Now that I'm back I'm catching up on all sorts of things. So note, over in the sidebar, that the second Robert's Snow auction will be starting tomorrow. And also, that the Cybils nominations have closed. See that cool widget over in the sidebar? It is highlighting YA and fantasy/science fiction nominees. I'm on the fantasy/SF judging panel, so I'll have lots of fun reading in January when the finalists are announced. In the meantime, you can check out all the fantasy/SF nominees here.

*I still don't know the status of my laptop but I am trying not to let this worry me. No, I am not really good at backing up...

Saturday, November 17, 2007


I heard Neil Gaiman today read a part of the first chapter of The Graveyard Book, the new children's book he's working on. If the rest is as good--creepy, funny, absolutely engrossing--as the bit I heard today, it will be well worth waiting for. He's a terrific reader--did great voices for the characters, and rolled easily with the very bizarre and random lighting effects he was getting as he spoke. (Was someone leaning on a rheostat?)

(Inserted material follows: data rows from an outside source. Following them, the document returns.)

-- ==== Sys2Proof/Syntax.lean ====
section
/-! DEFINITION. The commands of the block: one constructor per row of the table of operations and events. -/

namespace Sys2Proof

/-- The transports of R43. -/
inductive Transport where
  | eth | i3c | vdm | mbx | tap
  deriving DecidableEq, Repr

/-- The vendor identifier that an MCTP message carries (R44): the one that `1000.04` holds, or another. -/
inductive MctpVendor where
  | jurad
  | other (v : BitVec 16)
  deriving DecidableEq, Repr

/-- Where a Geind frame comes in: its transport, the host function that carried it (R36, R43), on management Ethernet the UDP port
that it is sent to (R43), and over MCTP the message's type and vendor identifier (R44). -/
structure Port where
  tr : Transport
  fn : Nat
  udp : Nat := 47115
  msgType : Nat := 0x7E
  vendor : MctpVendor := .jurad
  deriving DecidableEq, Repr

/-- One item record (R24). `padOk` is false when a padding byte is not zero (R481). -/
structure Item where
  idx : Nat
  sub : Nat
  ty : Nat
  rsv : Nat
  istatus : Nat
  seg : Nat
  data : List Byte
  padOk : Bool
  deriving DecidableEq, Repr

/-- The subscription header (R32); in a NOTIFY, the SUBID and the dropped count of its header (R34). -/
structure SubHdr where
  period : Nat
  mode : Nat
  plan : Nat
  subid : Nat
  dropped : Nat
  deriving DecidableEq, Repr

/-- A Geind frame (R23), its fields as received. `size` is its length in bytes, `crcOk` says that its CRC-32C is right,
`agree` that LENGTH and ITEMS agree with the bytes received; `time` is a READ-MULTI response's sample time. -/
structure Frame where
  ver : Nat
  op : Nat
  flags : Nat
  status : Nat
  session : Nat
  seq : Nat
  time : Nat
  hdr : Option SubHdr
  items : List Item
  tag : Option (List Byte)
  size : Nat
  crcOk : Bool
  agree : Bool
  deriving DecidableEq, Repr

/-- Who sends a WRITE of one object: its port, SESSION, SEQ and tag. -/
structure Who where
  port : Port
  sess : Nat
  seq : Nat
  tag : Option (List Byte)
  deriving DecidableEq, Repr

/-- A thread instruction's fields (R177), its payload still whole (R178). -/
structure TInstr where
  cls : BitVec 4
  op : BitVec 8
  pen : Bool
  psel : BitVec 3
  pneg : Bool
  immb : Bool
  rsv : BitVec 2
  payload : BitVec 44
  deriving DecidableEq, Repr

/-- A requester at a home: a core's L1, or an agent without a cache (R214, R218). -/
inductive Agent where
  | core (k : Nat)
  | mover (k g : Nat)
  | copyEngine (e : Nat)
  | link (l : Nat)
  | host (p : Nat)
  deriving DecidableEq, Repr

/-- The operations performed at a home (R191, R192), and LOCK.BEGIN, which an ATM message carries as well (R194, R214). -/
inductive AtomOp where
  | add | minS | minU | maxS | maxU | and | or | xor | swap | cas | redB32 | redW16 | redB16 | lock
  deriving DecidableEq, Repr

/-- The caches that a CTRL object disables (R224, R227, R228). -/
inductive CacheId where
  | l1d (k : Nat)
  | l1i (k : Nat)
  | slice (d s : Nat)
  deriving DecidableEq, Repr

/-- The token buckets of R238. -/
inductive BucketId where
  | slice (p d s : Nat)
  | lattice (p d : Nat)
  deriving DecidableEq, Repr
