-- ==== Sys2Proof/Machine/State.lean ====
section
/-! DEFINITION. Everything the spec gives the module as plain data, the reasons a step can stop, and the module after reset.
Objects of the Geind dictionary are held in one table, `State.obj`; the rest of the state is held by unit. A unit that is
not listed in its table is as after reset. -/

namespace Sys2Proof.Machine

/-- Why the machine stops: there is no reason, since every command of the table has an effect in every state (log entries 2 and 72). -/
inductive Fault where
  deriving DecidableEq, Repr

/-- Why a command has no meaning here. -/
inductive Refusal where
  /-- Raised by an arm of `exec` that has no meaning yet. Safe: nothing is claimed of it. -/
  | notModelled (mnemonic : String)
  deriving DecidableEq, Repr

/-- What the module has sent to the outside. -/
inductive Out where
  /-- A Geind frame sent on a transport (R23, R34). -/
  | frame (p : Port) (f : Frame)
  /-- An MSI-X message of a host function (R46, R278, R336). -/
  | msix (fn vec : Nat)
  /-- A HEAD or BODY flit sent on a link (R351): its link header (R352), and in a HEAD flit the transport header (R353). -/
  | flit (l head : Nat) (transport : Option Nat)
  /-- A perimeter message whose last flit was sent on a link (R353, R354). -/
  | perimeter (l : Nat) (m : PMsg)
  /-- A link-control flit: HELLO (R358), ACK and NAK (R355). Its kind is 0 HELLO, 1 ACK, 2 NAK, 3 a return of
  credits (R356). -/
  | lctrl (l kind v w : Nat)
  /-- An SPDM answer: its kind and octets (R427, R428, R431). -/
  | spdm (kind : Nat) (data : List Byte)
  /-- A PCI Express AtomicOp sent to a host window: FetchAdd, Swap or CAS, with the requester ID of a function and its operands, of `w` bytes
  each (R193, R299). -/
  | pcieAtomic (port fn addr : Nat) (op : AtomOp) (w b c : Nat)
  /-- Bits shifted out of the test access port (R420). -/
  | tdo (bits : List Bool)
  deriving DecidableEq, Repr

/-- A session (R36 to R42, R429). -/
structure Sess where
  id : Nat                          -- 32 b; R36
  level : Nat                       -- 0 to 3; R36
  part : Nat                        -- bound partition of an L1 session; R40
  port : Port                       -- transport and host function it belongs to; R36
  pending : Bool                    -- R39
  slot : Nat                        -- credential slot named at the opening; R39
  cnonce : List Byte                -- 16 octets; R38
  dnonce : List Byte                -- 16 octets; R38
  key : List Byte                   -- the key of its credential slot when it was opened; R39, R430
  scope : Nat                       -- the scope of that slot then; R430
  proven : Bool                     -- a proof was made: its Ethernet frames are tagged; R42
  lastSeq : Option Nat              -- 32 b; R38
  kept : List (Nat × Frame)         -- responses to the last 64 requests; R38
  opened : Nat                      -- ns; R41, R429
  lastUse : Nat                     -- ns; R36
  tokenEnd : Option Nat             -- end of an L3 token's DURATION, ns; R429
  seg0 : List (Nat × Nat)           -- object and its changes counted when segment 0 was read; R26
  ctxSel : Nat                      -- CTX_SEL, per session; R412
  trendSel : Nat                    -- TREND_SEL, per session; R422
  ntfSeq : Nat                      -- notifications sent to the session; R34
  deriving DecidableEq, Repr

He also gave part of a talk--a terrific part of a talk--on why and how fantasy matters, and what he says to people who ask him when he's going to stop writing fantasy and write a real book. (He's much more polite about that than I think I would be.) Among other things (and no, this is not the answer to the previous question), he said he has written three different riffs on Beowulf over the years, in part because he's so fascinated by Grendel's mother--both the fact that there's a monster with a mother, and the fact that there's such an important character who doesn't get her own name. Both, it seems to me, great reasons to keep writing about someone.

It's been a fascinating conference so far and there's more to come, but I had to say a word or two about Gaiman before it's all over--so far, definitely the high point, and well worth the trip.

(Oh, yeah--my talk went fine, too. Though I must say that 8 am Saturday morning is not the absolute best time to deliver a talk...)

Thursday, November 15, 2007

Two for Two

Last year I read and blogged M.T. Anderson's The Astonishing Life... in October, and in November it won the National Book Award for Young People's Literature. This year I read Sherman Alexie's Absolutely True Diary of a Part-Time Indian, and blogged it, in November--and today I heard that it, too, has won the NBA for YPL.

What will I read next fall?

p.s.: (do you notice a certain similarity in the titles?)

Wednesday, November 14, 2007


(cross-posted at Midlife Mama)

Today is the birthday of Astrid Lindgren, creator of one of the most daring girls in children' s literature, Pippi Longstocking. So it seems a fitting day to be talking about the new Daring Book for Girls, by Andi Buchanan and Miriam Peskowitz. (Full disclosure: I worked with Andi on Literary Mama, and, after reviewing Miriam's book for LM, have corresponded with her as well.)

My copy of The Daring Book arrived a couple of weeks ago and I put it on top of a stack of things to take care of later, as I (far too often) do. Nick (10) saw it first. "The Darling Book for Girls?" he asked. Then he corrected himself, but I thought the misreading was telling. Does he think girls are darling rather than daring? (Um, in a word--no. Not yet, anyway.)

He started flipping through it, immediately seeing the similarities to The Dangerous Book for Boys, which he received as a birthday present this year. "Hey! We didn't get instructions for how to make a volcano! Why didn't we get that?" He continued to turn pages, noting how many things "they" got to do that "we" didn't. "And why does it say 'no boys allowed' on the back? Mine doesn't say 'no girls allowed'!" He's not really one to be put off by prohibitions like that, but I was intrigued by his response. He found stuff he liked, and he didn't like being told it wasn't for him.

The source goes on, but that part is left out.